Gal Beckerman has a NY Times piece on celebrity bookshelves (“With celebrities now frequently speaking on television in front of their home libraries, a voyeuristic pleasure presents itself”) that might not be worth a post except that 1) I myself certainly focus on those shelves when they show people talking from home, and 2) Cate Blanchett has the OED and Karl Schlögel’s Moscow, 1937, discussed on LH here and at The Millions here! Also exciting to me: Carla Hayden, Librarian of Congress, has Heart of the Ngoni
— if you have any interest in the Bambara, or West African mythology and culture in general, it’s a wonderful book.

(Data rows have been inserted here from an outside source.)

-- ==== Sys2Proof/Machine/Objects.lean ====
section
/-!
DEFINITION. Sys2Proof/Machine/Objects.lean: the object dictionary's tables (R1, R10, R68, R97, R126, R153, R194, R230,
R259, R286, R317, R350, R370, R385, R406): every object's address, type, access right, size, instances, commit group
and range, and its default.
-/
namespace Sys2Proof.Machine

/-- The types of R37. -/
inductive OType where
  | u8 | u16 | u32 | u64 | i32 | bool | enum | bits32 | time96 | string | blob | table | cmd
deriving DecidableEq, Repr

/-- The access rights of R40. -/
inductive Access where
  | ro | rw | rws | wo | rc | w1c | cmd
deriving DecidableEq, Repr

/-- Which instances an object has (R34: an instance exists only if the resource behind it exists). -/
inductive Insts where
  | upto (n : Nat)     -- 0 to n - 1
  | ports              -- ports of the active map (R98)
  | queues             -- port queues of those ports, host and mirror queues (R230)
  | schedQueues        -- port queues of those ports and mirror queues (R232)
  | hostQueues         -- 8,192-8,319
  | groups             -- commit groups some object names (R68, R429)
  | sources            -- interrupt sources of the source tables and software sources (R383)
  | faultSources       -- sources of class F or W (R385)
deriving DecidableEq, Repr

/-- The commit group an object names (R41). -/
inductive Grp where
  | none
  | base (g div : Nat)  -- group g + instance / div
  | queueSched          -- R258
deriving DecidableEq, Repr

/-- One row of an object table. `size` is the bytes of a BLOB or STRING, the rows of a TABLE, the largest data of a
CMD; `el` is the bytes of one stored element. -/
structure ObjRow where
  idx   : Nat
  subLo : Nat
  subHi : Nat
  ty    : OType
  acc   : Access
  size  : Nat
  el    : Nat
  insts : Insts
  grp   : Grp
  rng   : List (Int × Int)
deriving DecidableEq, Repr

namespace O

Also, Madeline Kripke, the lexicographic collector I wrote about back in 2013, has died at 76 of coronavirus:
One question that none of Ms. Kripke’s reference books answers is what will happen to her collection. After avoiding eviction in the mid-1990s by agreeing to remove the volumes stacked in the hallway, she had hoped to transfer the whole enchilada [slang for the entirety] from her apartment and three warehouses to a university or, if she had her druthers [n., preference], to install it in her own dictionary library, which she never got to build.
“Unfortunately, it appears that no clear plan existed for her collection,” her brother, her only immediate survivor, said in a phone interview. “We are now in touch with some of her expert friends for advice.”
Make plans and follow through, people! (And yes, she was Saul’s sister.)